Where the records below show a line containing "simp [submit, hf, h1, h2, h3, h4, hw, State.perform_transmit]", start copying; end with the line containing "for one to be sent. -/", and copy it too.

Records excerpted from a collection:
▬▬▬▬▬▬
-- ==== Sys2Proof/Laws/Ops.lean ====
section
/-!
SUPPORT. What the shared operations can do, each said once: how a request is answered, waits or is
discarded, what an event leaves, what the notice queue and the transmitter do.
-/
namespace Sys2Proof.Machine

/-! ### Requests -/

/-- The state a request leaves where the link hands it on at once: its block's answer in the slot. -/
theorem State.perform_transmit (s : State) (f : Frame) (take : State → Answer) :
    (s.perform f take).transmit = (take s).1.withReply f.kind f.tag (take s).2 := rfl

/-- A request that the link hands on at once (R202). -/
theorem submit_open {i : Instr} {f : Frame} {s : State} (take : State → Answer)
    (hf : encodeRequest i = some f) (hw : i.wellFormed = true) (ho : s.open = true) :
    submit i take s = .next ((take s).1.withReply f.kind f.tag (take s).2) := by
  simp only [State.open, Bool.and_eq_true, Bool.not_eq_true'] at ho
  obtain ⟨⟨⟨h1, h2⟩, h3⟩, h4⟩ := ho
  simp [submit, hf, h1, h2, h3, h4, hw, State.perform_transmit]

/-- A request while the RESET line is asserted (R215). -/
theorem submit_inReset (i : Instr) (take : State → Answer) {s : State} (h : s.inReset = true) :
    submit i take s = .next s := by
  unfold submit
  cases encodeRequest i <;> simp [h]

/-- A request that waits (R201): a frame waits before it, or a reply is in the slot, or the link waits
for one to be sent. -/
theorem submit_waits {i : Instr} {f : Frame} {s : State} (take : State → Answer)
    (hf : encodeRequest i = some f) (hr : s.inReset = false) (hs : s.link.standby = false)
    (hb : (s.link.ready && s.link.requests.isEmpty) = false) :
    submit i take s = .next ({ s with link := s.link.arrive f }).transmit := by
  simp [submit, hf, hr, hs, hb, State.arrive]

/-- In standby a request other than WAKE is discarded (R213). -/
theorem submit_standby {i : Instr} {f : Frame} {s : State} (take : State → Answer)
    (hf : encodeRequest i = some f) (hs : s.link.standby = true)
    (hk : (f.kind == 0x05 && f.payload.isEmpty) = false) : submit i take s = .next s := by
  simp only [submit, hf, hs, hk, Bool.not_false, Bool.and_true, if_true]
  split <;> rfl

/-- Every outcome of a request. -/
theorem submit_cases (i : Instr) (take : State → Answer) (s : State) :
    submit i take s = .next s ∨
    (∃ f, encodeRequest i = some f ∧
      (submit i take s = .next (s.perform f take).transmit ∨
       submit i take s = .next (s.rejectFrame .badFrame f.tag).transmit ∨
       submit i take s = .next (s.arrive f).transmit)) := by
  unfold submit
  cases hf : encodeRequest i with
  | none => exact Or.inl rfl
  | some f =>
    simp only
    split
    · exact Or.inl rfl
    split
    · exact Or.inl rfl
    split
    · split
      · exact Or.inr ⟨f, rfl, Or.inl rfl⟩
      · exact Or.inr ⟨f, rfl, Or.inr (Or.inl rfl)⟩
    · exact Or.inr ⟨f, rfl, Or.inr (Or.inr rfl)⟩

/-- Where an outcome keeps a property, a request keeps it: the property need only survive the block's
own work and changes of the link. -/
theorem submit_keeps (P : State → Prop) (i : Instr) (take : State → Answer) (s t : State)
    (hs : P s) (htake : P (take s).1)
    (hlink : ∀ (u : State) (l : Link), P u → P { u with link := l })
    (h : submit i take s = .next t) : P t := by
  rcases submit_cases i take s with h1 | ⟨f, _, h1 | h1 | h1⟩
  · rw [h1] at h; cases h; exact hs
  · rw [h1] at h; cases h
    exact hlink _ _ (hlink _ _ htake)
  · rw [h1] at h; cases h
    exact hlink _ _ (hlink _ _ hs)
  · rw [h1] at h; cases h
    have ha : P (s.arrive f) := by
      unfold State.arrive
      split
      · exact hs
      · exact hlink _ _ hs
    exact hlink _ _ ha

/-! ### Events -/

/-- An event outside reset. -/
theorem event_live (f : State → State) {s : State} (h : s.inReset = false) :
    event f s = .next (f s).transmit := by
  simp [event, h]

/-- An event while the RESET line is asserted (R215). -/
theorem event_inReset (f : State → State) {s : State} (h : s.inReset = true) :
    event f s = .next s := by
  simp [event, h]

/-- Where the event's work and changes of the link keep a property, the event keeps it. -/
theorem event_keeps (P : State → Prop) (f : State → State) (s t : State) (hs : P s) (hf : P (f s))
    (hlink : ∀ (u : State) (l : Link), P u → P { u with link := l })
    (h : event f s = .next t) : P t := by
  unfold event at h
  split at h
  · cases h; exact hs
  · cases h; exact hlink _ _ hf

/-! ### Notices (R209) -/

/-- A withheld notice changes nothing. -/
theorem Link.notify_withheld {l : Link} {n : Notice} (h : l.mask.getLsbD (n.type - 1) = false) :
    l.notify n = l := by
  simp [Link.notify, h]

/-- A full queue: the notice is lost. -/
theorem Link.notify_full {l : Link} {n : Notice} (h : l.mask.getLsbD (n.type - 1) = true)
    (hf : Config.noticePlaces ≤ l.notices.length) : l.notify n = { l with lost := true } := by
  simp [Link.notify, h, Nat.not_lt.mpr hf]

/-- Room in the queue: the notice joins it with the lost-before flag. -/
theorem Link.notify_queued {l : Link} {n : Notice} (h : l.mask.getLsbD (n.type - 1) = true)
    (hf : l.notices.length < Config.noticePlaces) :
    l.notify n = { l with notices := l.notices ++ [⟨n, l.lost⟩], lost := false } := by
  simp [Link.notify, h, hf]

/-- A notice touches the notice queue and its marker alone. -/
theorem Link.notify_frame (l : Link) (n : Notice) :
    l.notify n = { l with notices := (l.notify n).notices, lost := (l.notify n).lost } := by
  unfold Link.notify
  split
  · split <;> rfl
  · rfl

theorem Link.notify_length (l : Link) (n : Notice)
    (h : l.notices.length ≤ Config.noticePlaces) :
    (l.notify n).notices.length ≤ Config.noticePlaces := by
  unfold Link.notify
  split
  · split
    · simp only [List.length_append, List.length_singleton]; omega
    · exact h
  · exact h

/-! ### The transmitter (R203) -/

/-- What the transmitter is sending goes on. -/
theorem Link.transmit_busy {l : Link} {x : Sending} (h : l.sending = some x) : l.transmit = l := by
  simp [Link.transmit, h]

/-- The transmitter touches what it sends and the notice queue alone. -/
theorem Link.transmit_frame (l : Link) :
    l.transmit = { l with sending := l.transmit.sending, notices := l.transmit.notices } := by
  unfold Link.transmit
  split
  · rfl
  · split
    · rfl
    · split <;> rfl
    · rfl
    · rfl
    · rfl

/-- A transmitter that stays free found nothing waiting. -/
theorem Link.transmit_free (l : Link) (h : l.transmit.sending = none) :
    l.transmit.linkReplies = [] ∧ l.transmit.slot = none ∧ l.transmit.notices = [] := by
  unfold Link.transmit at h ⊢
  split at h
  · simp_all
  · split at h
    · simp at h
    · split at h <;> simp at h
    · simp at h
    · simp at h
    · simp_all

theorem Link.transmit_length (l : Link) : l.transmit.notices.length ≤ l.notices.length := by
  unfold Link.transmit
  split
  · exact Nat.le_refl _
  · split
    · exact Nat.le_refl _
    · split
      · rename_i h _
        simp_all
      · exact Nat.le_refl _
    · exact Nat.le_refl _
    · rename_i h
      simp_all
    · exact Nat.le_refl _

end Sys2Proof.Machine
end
▬▬▬▬▬▬
Your solution —
  simp [submit, hf, h1, h2, h3, h4, hw, State.perform_transmit]

/-- A request while the RESET line is asserted (R215). -/
theorem submit_inReset (i : Instr) (take : State → Answer) {s : State} (h : s.inReset = true) :
    submit i take s = .next s := by
  unfold submit
  cases encodeRequest i <;> simp [h]

/-- A request that waits (R201): a frame waits before it, or a reply is in the slot, or the link waits
for one to be sent. -/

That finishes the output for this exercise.